Argus Development : Christoph Witzig, Chad La Joie
CMS: Andrea Sciaba', Sanjay Padhi
ATLAS: Massimo Lamanna, Maxim Potekhin, Jose Caballero
Alice: Patricia Mendez Lorenzo
LHCb: Apologies
Service Introduction (by SA1)
This pilot aims to replicate very closely the kind of testing done for the chain glexec/SCAS . Normally the end users (the LHC experiments) are involved in the pilot already at the kick-off, but as Atlas wasn't available to participate last week the meeting with the experiments was scheduled for today. Issues and planning strictly related to installations were discussed last week. The aim of the meeting today is to review the plan in the light of the agendas of the four experiments and of their actual availability to use the service provided.
NOTE: as there is a risk of misunderstanding using the word 'pilot' in this context I will use the locution ' experimental service ' (although not conforming to the current EGEE naming convention) to indicate this coordinated testing activity done by VO users on production sites.
Christoph was invited to give a short introduction to the Argus service. He confirmed that from the user perspective (use of glexec) there is no functional change , the main advantages of the new system being in the more powerful policy language and other features of interest for the site administrators.
Maxim (Atlas) asked about the current recommendation of WLCG to sites (whether to use SCAS or Argus)
Antonio and Massimo: SCAS is still the only solution at the date of today formally approved for deployment in production by WLCG . As the new Argus service went though a smooth and successful certification though, sites were given the option to volunteer and test the new service in production as well. So far a certain number of sites interested in the new features have subscribed to this call and that's the reason for this prototyping activity.
Use cases (by Users)
I report below for reference the use cases of the experimental service as proposed last week and forwarded to the experiments.
Experiment framework using glexec for production pilot jobs.

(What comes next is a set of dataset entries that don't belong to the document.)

-- ==== Sys2Proof/Machine/Gain.lean ====
section
/-! DEFINITION. Efficiencies, row factors and capacities (chapters 5 and 6): the arithmetic of a
GAIN run and its results. -/

namespace Sys2Proof.Machine

/-- R92: the temperature efficiency at temperature `t`; the loss truncates toward zero. -/
def tempEfficiency (beta : Nat) (tRef t : Int) : Nat :=
  (clampInt 32768 98304 (65536 - ((beta : Int) * (t - tRef)).tdiv 16)).toNat

/-- R76: a wear counter in sixteenths of a full-drive hour. -/
def wearHours (w : Nat) : Nat := w / 921600000

/-- R76: the wear efficiency at h16 = `h`, by the breakpoints of the table. R93 says of a saturated
counter (h16 305,419) that it lies beyond any breakpoint, though R41 admits hours up to 65535; the
model's choice is R76's lookup there too (log 32). -/
def wearEfficiency : WearTable → Nat → Nat
  | [], _ => 0
  | [(_, v)], _ => v
  | (h0, v0) :: (h1, v1) :: t, h =>
    if h < 16 * h0 then v0
    else if h < 16 * h1 then
      ((v0 : Int) + ((v1 : Int) - v0) * ((h : Int) - 16 * h0) / (16 * ((h1 : Int) - h0))).toNat
    else wearEfficiency ((h1, v1) :: t) h

/-- R94: the effective efficiency; the inner product is floored before κ is applied. -/
def effectiveEfficiency (etaT etaW kappa : Nat) : Nat :=
  max 16384 (min 98304 (etaT * etaW / 65536 * kappa / 65536))

/-- R95: the gain, the inverse of the efficiency. -/
def gainOf (eff : Nat) : Nat := 4294967296 / eff

/-- The trim factor τ (R96). -/
def trimFactor (trim : Int) : Nat := (65536 + 64 * trim).toNat

/-- R96: the raw row factor at ceiling `s`. -/
def rawFactor (eff tau s : Nat) : Nat := gainOf eff * tau / 65536 * s / 65536

/-- R97: the capacity of one emitter. -/
def emitterCapacity (eff tau : Nat) : Nat := min 65536 (eff * 65536 / tau)

/-- R97: the emitter with the least capacity, the first in the order R, G, B. -/
def limitingEmitter (c : Rgb Nat) : Emitter :=
  if c.r ≤ c.g ∧ c.r ≤ c.b then .r else if c.g ≤ c.b then .g else .b

/-- R92 to R94 for zone z: the three efficiencies from the inputs taken. -/
def GainInputs.efficiency (i : GainInputs) (z : Nat) : Rgb Nat :=
  let one := fun e =>
    effectiveEfficiency (tempEfficiency (Rgb.get i.beta e) i.tRef (i.temps.getD z 400))
      (wearEfficiency (Rgb.get i.tables e) (wearHours (Rgb.get (i.wear.getD z Rgb.zero) e)))
      (Rgb.get i.kappa e)
  ⟨one .r, one .g, one .b⟩

/-- R96 for zone z: the raw row factors. -/
def GainInputs.rawFactors (i : GainInputs) (z : Nat) : Rgb Nat :=
  Rgb.zip (fun eff trim => rawFactor eff (trimFactor trim) i.ceiling) (i.efficiency z) i.trim

/-- R96 to R98 for zone z, with the f_cap of the run's end. -/
def GainInputs.zoneGain (i : GainInputs) (fCap z : Nat) : ZoneGain :=
  let eff := i.efficiency z
  let c := Rgb.zip (fun f trim => emitterCapacity f (trimFactor trim)) eff i.trim
  let limiting := limitingEmitter c
  let raw := i.rawFactors z
  { capacity := Rgb.get c limiting
    limiting := limiting
    efficiency := eff
    short := decide (Rgb.get c limiting < i.ceiling)
    capped := decide (fCap < raw.r ∨ fCap < raw.g ∨ fCap < raw.b) }

/-- R96: the 48 row factors, each at most f_cap. -/
def GainInputs.factors (i : GainInputs) (fCap : Nat) : List (Rgb Nat) :=
  (List.range 16).map fun z => Rgb.map (min fCap) (i.rawFactors z)

/-- R98: the least capacity of a list of zones. -/
def leastCapacity (zs : List ZoneGain) : Nat := (zs.map (·.capacity)).foldl min 65536

/-- R97 to R99: the results of a run, after `runs` earlier ones. -/
def GainInputs.results (i : GainInputs) (fCap runs : Nat) : GainResults :=
  let zs := (List.range 16).map (i.zoneGain fCap)
  let least := leastCapacity zs
  { zones := zs
    tileCapacity := least
    weakest := zs.findIdx fun z => z.capacity == least
    shortCount := (zs.filter (·.short)).length
    cappedCount := (zs.filter (·.capped)).length
    ceilingUsed := i.ceiling
    runs := wrap16 runs }

end Sys2Proof.Machine
end

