-- ==== Sys2Proof/Machine/Ticks.lean ====
section
/-! DEFINITION. The taps and expiries of the timebase (R173) and of the slow clock (R185). A tick
or expiry is the sender's to give; the counters follow it (log 2). -/

namespace Sys2Proof.Machine

/-! ## The millisecond step (R173, R21) -/

/-- The millisecond count and the countdowns. -/
def Timebase.step (t : Timebase) : Timebase where
  millis := (t.millis + 1) % 4294967296
  thermal := t.thermal - 1
  pilot := t.pilot - 1
  scrub := t.scrub - 1
  report := t.report - 1
  driftSave := t.driftSave - 1

/-- A port's frame-head age and credit resend timer. -/
def LinkPort.tick (p : LinkPort) : LinkPort :=
  { p with
    age := p.age + 1
    resend := if p.state = .creditPending then p.resend - 1 else p.resend }

/-- The time in HOLDING, up to 600 s. -/
def Authority.tick (a : Authority) : Authority :=
  if a.output = .holding then { a with holdingTime := satAdd 600000 a.holdingTime 1 } else a

/-- The settle timer. -/
def Wear.tick (w : Wear) : Wear :=
  match w.state with
  | .settle _ => { w with settleTimer := w.settleTimer - 1 }
  | .idle | .read _ => w

/-- R173: every timer of the timebase, by one millisecond. -/
def stepTimers (s : State) : State :=
  let s := (s.setTimebase s.timebase.step).setAuthority s.authority.tick
  let s := (s.setLink .a s.linkA.tick).setLink .b s.linkB.tick
  tickBanks (s.setWear s.wear.tick)

def millisecond (s : State) : State := if s.timebaseRuns then loadSample (stepTimers s) else s

/-! ## Ticks -/

/-- A tick's effect, while the timebase runs. -/
def onTick (f : State → State) (s : State) : State := if s.timebaseRuns then f s else s

/-- R60. -/
def thermalTick (s : State) : State :=
  let s := s.setTimebase { s.timebase with thermal := s.settings.thermalInterval }
  let s := s.setThermal { s.thermal with ticks := satAdd 255 s.thermal.ticks 1 }
  conclude [] s (settle (startNext (joinRound .thermal s)))

/-- R77. -/
def pilotTick (s : State) : State :=
  settleWork (startSequence
    (s.setTimebase { s.timebase with pilot := 60000 * s.settings.pilotInterval }))

/-- R108. -/
def scrubTick (s : State) : State :=
  settleWork (requestScrub (s.setTimebase { s.timebase with scrub := s.settings.scrubInterval }))

/-- R147. -/
def reportTick (s : State) : State :=
  let s := s.setTimebase { s.timebase with report := s.settings.reportInterval }
  conclude [.periodic] s s

/-- R87. -/
def driftSaveTick (s : State) : State :=
  settleStore (requestSave false
    (s.setTimebase { s.timebase with driftSave := 60000 * s.settings.driftSaveInterval }))

/-! ## Expiries -/

/-- R185: the rest wake counter expires. The report is triggered even where the round ends in the
same step. -/
def restWakeExpiry (s : State) : State :=
  if s.live ∧ s.chip.power = .rest then
    let woken := clearLoad (s.setChip { s.chip with power := .restSample, restWake := 0 })
    conclude [.power] s (settle (startNext (joinRound .sample woken)))
  else s

/-- R18. -/
def primingTimerExpiry (b : Nat) (s : State) : State := onTick (primingExpired b) s

/-- R79. -/
def settleTimerExpiry (s : State) : State :=
  match s.wear.state with
  | .settle e => settle (startNext (beginRead e s))
  | .idle | .read _ => s

/-- R133: the age of a FRESH link reaches the hold time. -/
def ageExpiry (l : Link) (s : State) : State :=
  if (s.link l).fresh then
    let aged := s.setLink l { s.link l with age := max (s.link l).age s.settings.holdTime }
    conclude [] s (settle (linkStale l aged))
  else s

/-- R138. -/
def blankAfterExpiry (s : State) : State :=
  if s.authority.output = .holding ∧ s.settings.blankAfter ≠ 0 then
    conclude [] s (settle (blank s))
  else s

/-! ## The commands -/

/-- LOAD_SAMPLE: R21, R23, R173. -/
def execLoadSample (s : State) : Host.Outcome State Fault Refusal := .next (millisecond s)

/-- THERMAL_TICK: R60. -/
def execThermalTick (s : State) : Host.Outcome State Fault Refusal :=
  .next (onTick thermalTick s)

/-- PILOT_TICK: R77. -/
def execPilotTick (s : State) : Host.Outcome State Fault Refusal := .next (onTick pilotTick s)

/-- SCRUB_TICK: R108. -/
def execScrubTick (s : State) : Host.Outcome State Fault Refusal := .next (onTick scrubTick s)

/-- REPORT_TICK: R147. -/
def execReportTick (s : State) : Host.Outcome State Fault Refusal := .next (onTick reportTick s)

/-- DRIFT_SAVE_TICK: R87. -/
def execDriftSaveTick (s : State) : Host.Outcome State Fault Refusal :=
  .next (onTick driftSaveTick s)

/-- REST_WAKE_EXPIRY: R185. -/
def execRestWakeExpiry (s : State) : Host.Outcome State Fault Refusal := .next (restWakeExpiry s)

/-- PRIMING_TIMER_EXPIRY: R18. -/
def execPrimingTimerExpiry (b : Fin 16) (s : State) : Host.Outcome State Fault Refusal :=
  .next (primingTimerExpiry b.val s)

/-- SETTLE_TIMER_EXPIRY: R79. -/
def execSettleTimerExpiry (s : State) : Host.Outcome State Fault Refusal :=
  .next (onTick settleTimerExpiry s)

/-- LINK_STALE: R133, R137. -/
def execLinkStale (l : Link) (s : State) : Host.Outcome State Fault Refusal :=
  .next (onTick (ageExpiry l) s)

/-- BLANK_AFTER_EXPIRY: R138. -/
def execBlankAfterExpiry (s : State) : Host.Outcome State Fault Refusal :=
  .next (onTick blankAfterExpiry s)

/-- CREDIT_RESEND_TIMER: R153. -/
def execCreditResendTimer (l : Link) (s : State) : Host.Outcome State Fault Refusal :=
  .next (creditResend l s)

end Sys2Proof.Machine
end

Gathering of requirements and analysis for monitoring tools
A lively discussion followed (~ 40 min ) concerning the use cases for the different VOs and often drifting toward technical points with the participation of all the experiment representatives and the developers. I summarise below the main points by VO.
Atlas
Atlas has participated to the previous activity focused on glexec and SCAS investing a considerable effort in debugging the installation of glexec at various sites. This has proved to be very valuable in order to understand what using glexec really means (in terms e.g. of environment of the pilot job, working directory etc.) .
The integration work from the functional point of view can be considered closed. They strongly recommend the VOs that have now to start the integration process to check the Atlas reports from the SCAS experimentation which can save a lot of effort
The main point of interest for Atlas in the current round of testing of glexec is the scalability part. E.g. to verify that sudden re-starts of activity at a site and the consequent wave of jobs soliciting the authorization service all at the same time don't determine conditions that can lead to the crash or death of the service itself and the collapse of the site.
In this respect they expressed the desire to analyse the results of the testing done in certification in order to study the operational specifications of the Argus back-end and consequently to make a proposal for an operational use case based on their workflow.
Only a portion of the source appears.